Whomever you choose or don't at all, getting to know the Idols, well, humanizes them. You can also choose not to pursue any romance whatsoever. It's your game.


Bless me, Lady Aphrodite, so I pick the right option.

In Conclusion


As much praise as I am heaping on this game, I will note that Stray Gods does not seem to have been well-optimized for console as there are points where the game would bug, and I couldn't move choices around with the control stick, and the game did crash on me at least 3 times on Xbox Series X. The sound-mixing was also not on point in some parts. Stray Gods relies heavily on sound as part of the game so you'd think the sound-mixing would be better.

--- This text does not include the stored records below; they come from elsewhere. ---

theorem test_meets_CopyInstructions_rows :
    let i := Instr.xrow (sf 19 17 2 0 0)
    let h := on hs i
    let s := m0 h
    canIn i s h = true ∧ Sound s ∧ ((List.range (h.rowLimit g0)).map (gridKey s h g0 0)).Nodup ∧
    ∀ j ∈ List.range 2, (s.rowAt (gridKey s h g0 0 (0 + j))).full = 0xFFFF ∧
      s.reserved (gridKey s h g0 0 (4 + j)) (List.range 16) = false := by decide +kernel

/-- A record of 16 bytes from 0x110100 to 0x110200; d1 and d7 vary. -/
def record (d1 d7 : W64) : List W64 := [0x8000000000000000, d1, 0x110100, 0x110200, 0x0001000100000010, 0, 0, d7]
/-- A pushed record, begun or not, at a stream offset. -/
def crec (words : Option (List W64)) (off : Nat) : CRec := ⟨0, 0, 0, 0, 0x110040, 0, true, some 1, words, off, [], false⟩
/-- The machine with that record in core 0's queue and in memory. -/
def mc (d1 d7 : W64) (c : CRec) : State :=
  { withWords (m0 h0) 0x40 (record d1 d7) with cores := [(0, { Core.fresh with copies := [c] })] }

theorem test_meets_CopyEngine_begin :
    let c := crec none 0
    let s := mc 0 0 c
    (s.coreAt s.who).copies.find? (fun c => c.words.isNone) = some c ∧ s.coreMoving s.who = false ∧
    SMap.find (s.coreAt s.who).errs c.ch = none ∧ c.chained = false ∧
    got (s.access c.agent (BitVec.ofNat 64 c.addr) .copyRead 0) 0x20040 = true ∧
    (∀ j ∈ List.range 8, s.home (0x20040 + 8 * j) = .mem (0x20040 + 8 * j) ∧ s.physPoison (0x20040 + 8 * j) 8 = false) ∧
    recordAt s 0x20040 = record 0 0 ∧ s.recordReason c (recordAt s 0x20040) = none ∧ s.markHeld 0 c (record 0 0) = false ∧
    s.markReserved (record 0 0) = false ∧ s.snapshotReads c (record 0 0) = [] ∧ s.upsets = [] := by decide +kernel

theorem test_meets_CopyEngine_land :
    let r := record 0 0
    let c := crec (some r) 0
    let s := mc 0 0 c
    s.coreMoving 0 = false ∧ s.activeRec 0 0 = some (c, r) ∧ c.off < Rec.len r ∧ Rec.inLine r c.off = List.range 16 ∧ c.snap = [] ∧
    c.ch = 0 ∧ s.lines.length + 128 ≤ 24576 ∧
    (∀ n ∈ Rec.inLine r c.off, got (s.spotPa c.agent .copyRead (Rec.source r n)) (0x20100 + n) = true ∧
      s.home (0x20100 + n) = .mem (0x20100 + n) ∧ s.physPoison (0x20100 + n) 1 = false ∧
      got (s.spotPa c.agent .copyWrite (Rec.dest r n)) (0x20200 + n) = true ∧ s.home (0x20200 + n) = .mem (0x20200 + n) ∧
      s.accessHeld (engineId 0 0) (0x20200 + n) 1 = false ∧ s.pageMoving (0x20200 + n) = false) ∧
    ((Rec.inLine r c.off).map fun n => s.redirect (0x20200 + n)).Nodup := by decide +kernel

theorem test_meets_CopyEngine_complete :
    ([((0x500 : W64), (0x110300 : W64)), (0, 0)].all fun x : W64 × W64 =>
      let r := record x.1 x.2
      let c := crec (some r) 16
      let s := mc x.1 x.2 c
      decide (s.coreMoving 0 = false ∧ s.activeRec 0 0 = some (c, r) ∧ Rec.len r ≤ c.off ∧ Rec.next r = 0 ∧ Rec.cwen r = Rec.pin r) &&
      got (s.access c.agent (Rec.caddr r) .copyWrite 0) 0x20300 == Rec.cwen r &&
      got (s.access c.agent (BitVec.ofNat 64 c.addr) .atomic 0) 0x20040 && s.home 0x20300 == .mem 0x20300 && s.home 0x20040 == .mem 0x20040 &&
      !s.pageMoving 0x20300 && !s.pageMoving 0x20040 && !s.accessHeld (engineId 0 8) 0x20040 8 && !s.physPoison 0x20040 8 && s.lines == [] && !s.accessHeld (engineId 0 0) 0x20300 4 && !s.storeReserved 0x20300 4) = true := by decide +kernel

/-- A record of 16 bytes with the given OWN and NEXT, kinds, source, destination, and completion address. -/
def recWith (d0 d1 src dst d7 : W64) : List W64 := [d0, d1, src, dst, 0x0001000100000010, 0, 0, d7]
/-- The machine with a record of core 0 and its words in memory. -/
def mr (r : List W64) (c : CRec) : State := { withWords (m0 h0) 0x40 r with cores := [(0, { Core.fresh with copies := [c] })] }
/-- OWN. -/
def own0 : W64 := 0x8000000000000000

/-- A record whose OWN is clear, one of another channel; one to a local store. -/
theorem test_meets_CopyEngine_checks :
    ([(recWith 0 0 0x110100 0x110200 0, some 2), (recWith own0 0x10 0x110100 0x110200 0, some 3), (recWith own0 4 0x110100 0 0, none)].all
      fun x : List W64 × Option Nat =>
      let c := crec none 0
      let s := mr x.1 c
      let r := recordAt s 0x20040
      decide (BeginsNext s 0 c ∧ s.who = 0 ∧ r = x.1 ∧ s.recordReason c r = x.2 ∧ s.home 0x20040 = .mem 0x20040 ∧
        s.ownFree 0 0 0x20040 = true ∧ s.markHeld 0 c r = false ∧ s.markReserved r = false ∧ s.snapshotReads c r = [] ∧
        s.hartAt c.hart = some h0) &&
      got (s.access c.agent 0x110040 .copyRead 0) 0x20040 && got (s.access c.agent 0x110040 .atomic 0) 0x20040) = true := by
  decide +kernel

/-- A record reached through NEXT that the parameter cache keeps, its OWN clear or set. -/
theorem test_meets_CopyEngine_chain :
    ([(0 : W64), own0].all fun d0 : W64 =>
      let r := recWith d0 0x400 0x110100 0x110200 0
      let c := { crec none 0 with chained := true }
      let x : PCache := ⟨0, 0x110040, 0, r⟩
      let s := { mr r c with cores := [(0, { Core.fresh with copies := [c], pcache := [x] })] }
      decide (BeginsNext s 0 c ∧ s.who = 0 ∧ s.ownOut 0 0 = false ∧ Rec.dkind r = 0 ∧ s.snapshotReads c r = [] ∧
        (s.coreAt 0).pcache.find? (fun y => y.queue == c.queue && y.addr == c.addr) = some x ∧
        Rec.own r = (d0 != 0) ∧ (d0 ≠ 0 → s.recordReason c r = none))) = true := by decide +kernel

/-- A line that lands in the local store. -/
theorem test_meets_CopyEngine_landLocal :
    let r := recWith own0 4 0x110100 6 0
    let c := crec (some r) 0
    let s := mr r c
    Lands s 0 0 c r ∧ c.off < Rec.len r ∧ c.snap = [] ∧ s.lines.length + 128 ≤ 24576 ∧ s.upsets = [] ∧
    (∀ n ∈ Rec.inLine r c.off, got (s.spotPa c.agent .copyRead (Rec.source r n)) (0x20100 + n) = true ∧
      s.home (0x20100 + n) = .mem (0x20100 + n) ∧ s.physPoison (0x20100 + n) 1 = false ∧
      got (s.spotPa c.agent .copyWrite (Rec.dest r n)) (0x200000000006 + n) = true ∧
      s.home (0x200000000006 + n) = .ls 0 (6 + n) ∧ s.coreHeld (engineId 0 0) (0x200000000006 + n) = false ∧
      s.storeReserved (0x200000000006 + n) 1 = false) := by decide +kernel

/-- A source without a translation, and one that is poisoned. -/
theorem test_meets_CopyEngine_fails :
    ([((0x4000000 : W64), false), (0x110100, true)].all fun x : W64 × Bool =>
      let r := recWith own0 0 x.1 0x110200 0
      let c := crec (some r) 0
      let s := { mr r c with poison := [(0x20100 / 64, true)] }
      decide (Lands s 0 0 c r ∧ c.off < Rec.len r ∧ Rec.inLine r c.off = 0 :: (List.range 15).map (· + 1) ∧ c.snap = []) &&
      (if x.2 then (List.range 16).all fun m => got (s.spotPa c.agent .copyRead (Rec.source r m)) (0x20100 + m) &&
          s.home (0x20100 + m) == .mem (0x20100 + m) && s.physPoison (0x20100 + m) 1
        else decide ((s.spotPa c.agent .copyRead (Rec.source r 0)).toOption = none))) = true := by decide +kernel

/-- The completion word with PIN and without, neither, and PIN alone; with and without NEXT. -/
theorem test_meets_CopyEngine_completes :
    ([((0x100 : W64), own0), (0x500, own0), (0, own0), (0x400, own0 + 0x1000), (0x100, own0 + 0x1000)].all fun x : W64 × W64 =>
      let r := recWith x.2 x.1 0x110100 0x110200 (if x.1 &&& 0x100 = 0 then 0 else 0x110300)
      let c := crec (some r) 16
      let s := mr r c
      decide (Lands s 0 0 c r ∧ Rec.len r ≤ c.off ∧ Rec.cwen r = x.1.getLsbD 8 ∧ Rec.pin r = x.1.getLsbD 10 ∧
        Rec.next r = (x.2.extractLsb' 6 46).toNat ∧ s.home 0x20300 = .mem 0x20300 ∧ s.pageMoving 0x20300 = false ∧
        s.home 0x20040 = .mem 0x20040 ∧ s.ownFree 0 0 0x20040 = true ∧ s.physPoison 0x20040 8 = false ∧ s.lines = [] ∧
        (s.physStore 0x20300 4 (Rec.cval r)).ownPa c = some 0x20040 ∧
        ∀ i ∈ List.range 4, ∀ j ∈ List.range 8, s.redirect (0x20300 + i) ≠ s.redirect (0x20040 + j)) &&
      (!Rec.cwen r || got (s.access c.agent (Rec.caddr r) .copyWrite 0) 0x20300) &&
      got (s.access c.agent 0x110040 .atomic 0) 0x20040) = true := by decide +kernel

/-! ## Hypotheses met: the Pantry -/

/-- The translation of the Pantry page. -/
def px : Xl := ⟨0x50165, 0x50000, true, 2⟩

If you're looking for a quick bite of a game while getting some good tunes and listening to some amazing voice talent show off their skill via song, I highly recommend checking out Stray Gods: The Roleplaying Musical. Whether you're a theatre kid or just the casual gamer who wants to check out something different than the games we normally get. I hope we eventually see something like this again.